**Problem to solve**
The lines to repeat run from the one containing "pm &&& 0x10000001000" through the last line of the records below; repeat them exactly and give nothing more.

====== Records supplied

theorem laneSleep_within {pm : Nat} (hpm : pm &&& 0x209d8402006 = 0x209d8402006) (n : Nat) :
    (laneSleep n).Within pm := by
  unfold laneSleep
  repeat' (first | (with_reducible (first | assumption | exact within_skip | exact within_nil | apply within_cons | apply within_whenP | apply within_ite | apply within_read | apply within_putN | apply within_clear | apply enterLane_within | apply goLowPower_within | apply treeLoses_within))
                   | (with_reducible intro _) | ((with_reducible refine sub hpm ?_); decide) | ((with_reducible refine tb hpm ?_); first | decide | (exact rfl) | (dsimp only [Eff.part]; decide)) | ((with_reducible refine tbAny ?_); refine sub hpm ?_; decide) | split | (exact tbSel 7 (tb hpm (by decide)) ‹_› (by decide)) | (exact tbSel 8 (tb hpm (by decide)) ‹_› (by decide)) | (dsimp only))

theorem portSleep_within {pm : Nat} (hpm : pm &&& 0x407540d80 = 0x407540d80) (p : Nat) :
    (portSleep p).Within pm := by
  unfold portSleep
  repeat' (first | (with_reducible (first | assumption | exact within_skip | exact within_nil | apply within_cons | apply within_ite | apply within_read | apply cpwDisable_within | apply cpwForceDefault_within))
                   | (with_reducible intro _) | ((with_reducible refine sub hpm ?_); decide) | ((with_reducible refine tb hpm ?_); first | decide | (exact rfl) | (dsimp only [Eff.part]; decide)) | ((with_reducible refine tbAny ?_); refine sub hpm ?_; decide) | split | (exact tbSel 7 (tb hpm (by decide)) ‹_› (by decide)) | (exact tbSel 8 (tb hpm (by decide)) ‹_› (by decide)) | (dsimp only))

theorem entryStops_within {pm : Nat} (hpm : pm &&& 0x30ddf542d8e = 0x30ddf542d8e)  :
    (entryStops).Within pm := by
  unfold entryStops
  repeat' (first | (with_reducible (first | assumption | exact within_skip | exact within_nil | apply within_cons | apply within_whenP | apply within_forP | apply within_read | apply within_emit | apply laneSleep_within | apply modPwr_within | apply portSleep_within | apply stopTicks_within))
                   | (with_reducible intro _) | ((with_reducible refine sub hpm ?_); decide) | ((with_reducible refine tb hpm ?_); first | decide | (exact rfl) | (dsimp only [Eff.part]; decide)) | ((with_reducible refine tbAny ?_); refine sub hpm ?_; decide) | split | (exact tbSel 7 (tb hpm (by decide)) ‹_› (by decide)) | (exact tbSel 8 (tb hpm (by decide)) ‹_› (by decide)) | (dsimp only))

theorem execEntryIdleTimeout_within {pm : Nat} (hpm : pm &&& 0x1000f541580 = 0x1000f541580) (s : State) :
    Meaning pm s (execEntryIdleTimeout s) := by
  unfold execEntryIdleTimeout
  apply within_finish
  repeat' (first | (with_reducible (first | assumption | exact within_skip | exact within_nil | apply within_cons | apply within_whenP | apply within_read | apply within_raise | apply within_clear | apply atNs_within | apply complete_within | apply history_within | apply modPwr_within))
                   | (with_reducible intro _) | ((with_reducible refine sub hpm ?_); decide) | ((with_reducible refine tb hpm ?_); first | decide | (exact rfl) | (dsimp only [Eff.part]; decide)) | ((with_reducible refine tbAny ?_); refine sub hpm ?_; decide) | split | (exact tbSel 7 (tb hpm (by decide)) ‹_› (by decide)) | (exact tbSel 8 (tb hpm (by decide)) ‹_› (by decide)) | (dsimp only))

theorem keepBankA_within {pm : Nat} (hpm : pm &&& 0x20000008 = 0x20000008)  :
    (keepBankA).Within pm := by
  unfold keepBankA
  repeat' (first | (with_reducible (first | assumption | exact within_skip | exact within_nil | apply within_cons | apply within_whenP | apply within_read | apply within_put | apply modChart_within))
                   | (with_reducible intro _) | ((with_reducible refine sub hpm ?_); decide) | ((with_reducible refine tb hpm ?_); first | decide | (exact rfl) | (dsimp only [Eff.part]; decide)) | ((with_reducible refine tbAny ?_); refine sub hpm ?_; decide) | split | (exact tbSel 7 (tb hpm (by decide)) ‹_› (by decide)) | (exact tbSel 8 (tb hpm (by decide)) ‹_› (by decide)) | (dsimp only))

theorem latchPads_within {pm : Nat} (hpm : pm &&& 0x10000001000 = 0x10000001000) (groups : List Nat) :
    (latchPads groups).Within pm := by
  unfold latchPads
  repeat' (first | (with_reducible (first | assumption | exact within_skip | exact within_nil | apply within_cons | apply within_whenP | apply within_forP | apply within_ite | apply within_read | apply modPwr_within | apply putFlag_within))
                   | (with_reducible intro _) | ((with_reducible refine sub hpm ?_); decide) | ((with_reducible refine tb hpm ?_); first | decide | (exact rfl) | (dsimp only [Eff.part]; decide)) | ((with_reducible refine tbAny ?_); refine sub hpm ?_; decide) | split | (exact tbSel 7 (tb hpm (by decide)) ‹_› (by decide)) | (exact tbSel 8 (tb hpm (by decide)) ‹_› (by decide)) | (dsimp only))

theorem wakeStep_within {pm : Nat} (hpm : pm &&& 0x10400401000 = 0x10400401000) (k : Nat) (retried : Bool) :
    (wakeStep k retried).Within pm := by
  unfold wakeStep
  repeat' (first | (with_reducible (first | assumption | exact within_skip | exact within_nil | apply within_cons | apply within_whenP | apply within_ite | apply within_read | apply within_emit | apply modPwr_within | apply railEn_within | apply railLevel_within))
                   | (with_reducible intro _) | ((with_reducible refine sub hpm ?_); decide) | ((with_reducible refine tb hpm ?_); first | decide | (exact rfl) | (dsimp only [Eff.part]; decide)) | ((with_reducible refine tbAny ?_); refine sub hpm ?_; decide) | split | (exact tbSel 7 (tb hpm (by decide)) ‹_› (by decide)) | (exact tbSel 8 (tb hpm (by decide)) ‹_› (by decide)) | (dsimp only))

============

**Solution**
theorem latchPads_within {pm : Nat} (hpm : pm &&& 0x10000001000 = 0x10000001000) (groups : List Nat) :
    (latchPads groups).Within pm := by
  unfold latchPads
  repeat' (first | (with_reducible (first | assumption | exact within_skip | exact within_nil | apply within_cons | apply within_whenP | apply within_forP | apply within_ite | apply within_read | apply modPwr_within | apply putFlag_within))
                   | (with_reducible intro _) | ((with_reducible refine sub hpm ?_); decide) | ((with_reducible refine tb hpm ?_); first | decide | (exact rfl) | (dsimp only [Eff.part]; decide)) | ((with_reducible refine tbAny ?_); refine sub hpm ?_; decide) | split | (exact tbSel 7 (tb hpm (by decide)) ‹_› (by decide)) | (exact tbSel 8 (tb hpm (by decide)) ‹_› (by decide)) | (dsimp only))

theorem wakeStep_within {pm : Nat} (hpm : pm &&& 0x10400401000 = 0x10400401000) (k : Nat) (retried : Bool) :
    (wakeStep k retried).Within pm := by
  unfold wakeStep
  repeat' (first | (with_reducible (first | assumption | exact within_skip | exact within_nil | apply within_cons | apply within_whenP | apply within_ite | apply within_read | apply within_emit | apply modPwr_within | apply railEn_within | apply railLevel_within))
                   | (with_reducible intro _) | ((with_reducible refine sub hpm ?_); decide) | ((with_reducible refine tb hpm ?_); first | decide | (exact rfl) | (dsimp only [Eff.part]; decide)) | ((with_reducible refine tbAny ?_); refine sub hpm ?_; decide) | split | (exact tbSel 7 (tb hpm (by decide)) ‹_› (by decide)) | (exact tbSel 8 (tb hpm (by decide)) ‹_› (by decide)) | (dsimp only))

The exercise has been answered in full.